Jobs Are Growing in South Asia, but Not the Quality of Work, ILO Data Suggests
From the Editor’s Desk
January 16, 2026
Is India’s workforce growing, but without a matching rise in job quality? The International Labour Organization’s World Employment and Social Outlook: Trends 2026 report shows that in Southern Asia, where India is a key contributor to regional trends, employment growth is concentrated in informal, insecure and low paid work. This means millions are working more but still not earning enough or building stable futures.
The strongest warning for India in this report comes from the data on informal work.
The ILO notes that global informality has begun rising again, after years of decline. This trend is driven largely by regions like Africa and Southern Asia, and India sits squarely in this category. By 2026, about 2.1 billion people worldwide will be in informal work, accounting for over 58% of all workers. This is especially significant for India, where employment is expanding but largely in informal sectors with no contracts, job security or social protection like health cover or pensions.
Another key issue is the failure to turn these countries’ growing workforce into a demographic dividend.
The report explains that in countries with large youth populations, such as India, job creation is not keeping up with the rise in working-age people. Labour productivity growth, which refers to the value a worker produces in a given time, remains too low to lift incomes. As a result, many new workers are either underemployed or stuck in poor-quality jobs, especially in agriculture and informal services, rather than moving into better-paid, higher-productivity sectors like manufacturing.
Youth unemployment is a third concern.
The ILO reports that global youth unemployment in 2025 is around 12.4 percent, with nearly 257 million young people neither working, studying, nor training. In low and lower-middle income countries, the rate of youth who are not in education, employment or training (NEET) is nearly 28 percent. The report adds that higher education does not guarantee better job outcomes in these regions.
For India, where graduate unemployment and skill mismatch are already pressing issues, this suggests that simply expanding education access won’t solve the problem unless job markets are reshaped too.
The report also points to persistent gender gaps in the labour force.
Globally, women make up only 40 percent of the employed population. Southern Asia shows some of the widest gender gaps, both in terms of how many women are working and the quality of jobs they hold. For India, this means that low female workforce participation continues to slow both overall economic growth and improvements in family well-being. These gaps also reflect deep-rooted social and institutional barriers that prevent women from entering or staying in paid work.
Several global trends mentioned in the report carry risks for India as well.
One is rising trade policy uncertainty. The ILO shows that countries dependent on export-linked jobs, especially in Asia, are vulnerable to shifts in global trade. In India, where manufacturing and services exports are expected to absorb large numbers of workers, slower global trade or unstable supply chains could limit opportunities for upward mobility.

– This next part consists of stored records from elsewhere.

-- ==== Sys2Proof/Machine/HostPort.lean ====
section
/-!
DEFINITION. What the host can do (spec/20_memory.md): reads and writes of the eight spaces with the rights of R44,
the taking of a command word (R170), the power-on reset (R210), and one step of the machine.
-/

namespace Sys2Proof.Machine

/-- What a host read finds (R44): an element, an UNSPECIFIED byte (R25, R56), or no right to read. -/
inductive ReadResult where
  | value (e : Elem)
  | unspecified
  | refused
deriving DecidableEq, Repr

/-- A byte that is there or is UNSPECIFIED. -/
def ReadResult.ofByte? : Option Byte → ReadResult
  | some b => .value (.byte b)
  | none => .unspecified

/-- The control registers by index (R14, R44): 12 to 15 and beyond are refused. -/
def State.readReg (s : State) (idx : Nat) : ReadResult :=
  match idx with
  | 0 => .value (.word 0)
  | 1 => .value (.word s.statusWord)
  | 2 => .value (.word s.errWord)
  | 3 => .value (.word s.errinfo)
  | 4 => .value (.word s.ctrlWord)
  | 5 => .value (.word s.ilen)
  | 6 => .value (.word s.olen)
  | 7 => .value (.word s.hlen)
  | 8 => .value (.word s.symlimit)
  | 9 => .value (.word s.blen)
  | 10 => .value (.word s.paylen)
  | 11 => .value (.word s.treeInfo)
  | _ => .refused

/-- Backing byte `j` of a sequence; beyond the last backing byte it is UNSPECIFIED (R56). -/
def backingRead (q : BitSeq) (j : Nat) : ReadResult :=
  if j < nbytes q.length then .value (.byte (byteAt q j)) else .unspecified

/-- A codeword's bits, none for an invalid slot (R23). -/
def slotBits : Option BitSeq → BitSeq
  | none => []
  | some c => c

/-- `HostRead(space, idx)`: the rights of R44 and the views of R40 and R56. -/
def State.hostRead (s : State) (space : Space) (idx : Nat) : ReadResult :=
  match space with
  | .reg => s.readReg idx
  | .ibuf => if idx < s.cfg.ibufCap then .ofByte? (s.ibuf.read? idx) else .refused
  | .obuf =>
    if idx < s.cfg.obufCap then
      if idx < s.olen.toNat then .ofByte? (s.obuf.read? idx) else .unspecified
    else .refused
  | .payb => if idx < s.cfg.payCap / 8 then backingRead s.pay idx else .refused
  | .freq => if idx < 256 then .value (.word (count s.freq (BitVec.ofNat 8 idx))) else .refused
  | .node => if idx < 1022 then .value (.word (s.nodeView idx)) else .refused
  | .cwlen => if idx < 256 then .value (.word (cwlenWord (s.cw.slot (BitVec.ofNat 8 idx)))) else .refused
  | .cwdata =>
    if idx < 8192 then backingRead (slotBits (s.cw.slot (BitVec.ofNat 8 (idx / 32)))) (idx % 32) else .refused

/-- One host read: the element goes to the host. An UNSPECIFIED byte is a fresh draw (R225 (a)); a refused
access has no step (R46). Nothing of the core changes (R45). -/
def performRead (space : Space) (idx : Nat) (s : State) : Result :=
  match s.hostRead space idx with
  | .value e => .next { s with replies := e :: s.replies }
  | .unspecified =>
    .next { s with replies := .byte (Config.freeByte s.draws idx) :: s.replies, draws := s.draws + 1 }
  | .refused => .refused (.hostReadRefused space idx)

/-- The dispatch of R170. Step 1, `SYS.RESET`, comes before the hold-off of step 2 (R191), and the hold-off before
the illegal word of step 3 (R65). `exec` is step 4 alone (assumption 13). -/
def takeCommand (w : Word) (s : State) : Result :=
  match decode w with
  | .ok .sysReset => exec .sysReset s
  | .ok i => if s.faulted then .next s else exec i s
  | .error _ => if s.faulted then .next s else raiseFault .illegalCommand w.toNat s

/-- A host write of a word to a control register (R14, R44): `CMD` issues a command, `CTRL` stores bit 0,
`ILEN`, `HLEN`, `SYMLIMIT` and `BLEN` store all 32 bits; the rest is refused. -/
def writeReg (idx : Nat) (v : Word) (s : State) : Result :=
  match idx with
  | 0 => takeCommand v s
  | 4 => .next { s with limitEn := v.getLsbD 0 }
  | 5 => .next { s with ilen := v }
  | 7 => .next { s with hlen := v }
  | 8 => .next { s with symlimit := v }
  | 9 => .next { s with blen := v }
  | n => .refused (.hostWriteRefused .reg n)

/-- `HostWrite(space, idx, value)`: the rights of R44, one element of the space's width (R45). Host writes are
accepted whether or not the core is faulted (R44, R191). -/
def performWrite (space : Space) (idx : Nat) (value : Elem) (s : State) : Result :=
  match space, value with
  | .reg, .word v => writeReg idx v s
  | .ibuf, .byte b =>
    if idx < s.cfg.ibufCap then .next { s with ibuf := s.ibuf.write idx b }
    else .refused (.hostWriteRefused .ibuf idx)
  | .reg, .byte _ => .refused (.hostWidthRefused .reg idx)
  | .ibuf, .word _ => .refused (.hostWidthRefused .ibuf idx)
  | .obuf, _ => .refused (.hostWriteRefused .obuf idx)
  | .payb, _ => .refused (.hostWriteRefused .payb idx)
  | .freq, _ => .refused (.hostWriteRefused .freq idx)
  | .node, _ => .refused (.hostWriteRefused .node idx)
  | .cwlen, _ => .refused (.hostWriteRefused .cwlen idx)
  | .cwdata, _ => .refused (.hostWriteRefused .cwdata idx)

/-- One access of the host, or a power-on reset. -/
def perform (a : HostAction) (s : State) : Result :=
  match a with
  | .read space idx => performRead space idx s
  | .write space idx value => performWrite space idx value s
  | .powerOnReset => .next s.powerOnReset

/-- One step: the host's next access, done to completion (R13, R15, R45). With no access to come the core is
idle, and nothing changes (R199). -/
def hostStep (s : State) : Result :=
  match s.script with
  | [] => .next s
  | a :: rest => perform a { s with script := rest }

/-- The host's write of a command word to `CMD` (R60). -/
def commandWrite (w : Word) : HostAction := .write .reg 0 (.word w)

end Sys2Proof.Machine
end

Another trend is the disruption caused by artificial intelligence. While the report says AI has not yet transformed employment overall, it warns that early effects are already visible in hiring for high skill roles. Young workers entering fields like software or digital services may face tightening job markets if AI tools replace routine tasks. This matters for India’s IT sector, which has long absorbed college graduates and provided relatively high-wage employment.
The report also flags growing public debt worldwide, showing how debt crises often lead to long-term unemployment and weak labour recovery, the process through which employment levels, wages and job quality return to stable or improved conditions after a period of economic disruption such as a recession, crisis or shock. India isn’t in a debt crisis, but the government has limited money to spend on services like education, health care and job schemes. The ILO report warns that without enough investment in these areas, countries will struggle to improve the quality of jobs.
The ILO’s data also shows that wage growth is not keeping pace with GDP growth in many low and middle income countries. This means that even where economies are expanding, workers see little improvement in their earnings or job security. India fits this pattern. The formal economy grows, but most people still work in informal conditions, and the benefits of growth do not spread widely.
The ILO warns that countries like India have little time left to turn their growing young populations into a stable, productive workforce. Unless the governments invest more in social security, gender equality, better skills training and formal jobs, millions risk being trapped in low-paid, unstable work for years to come.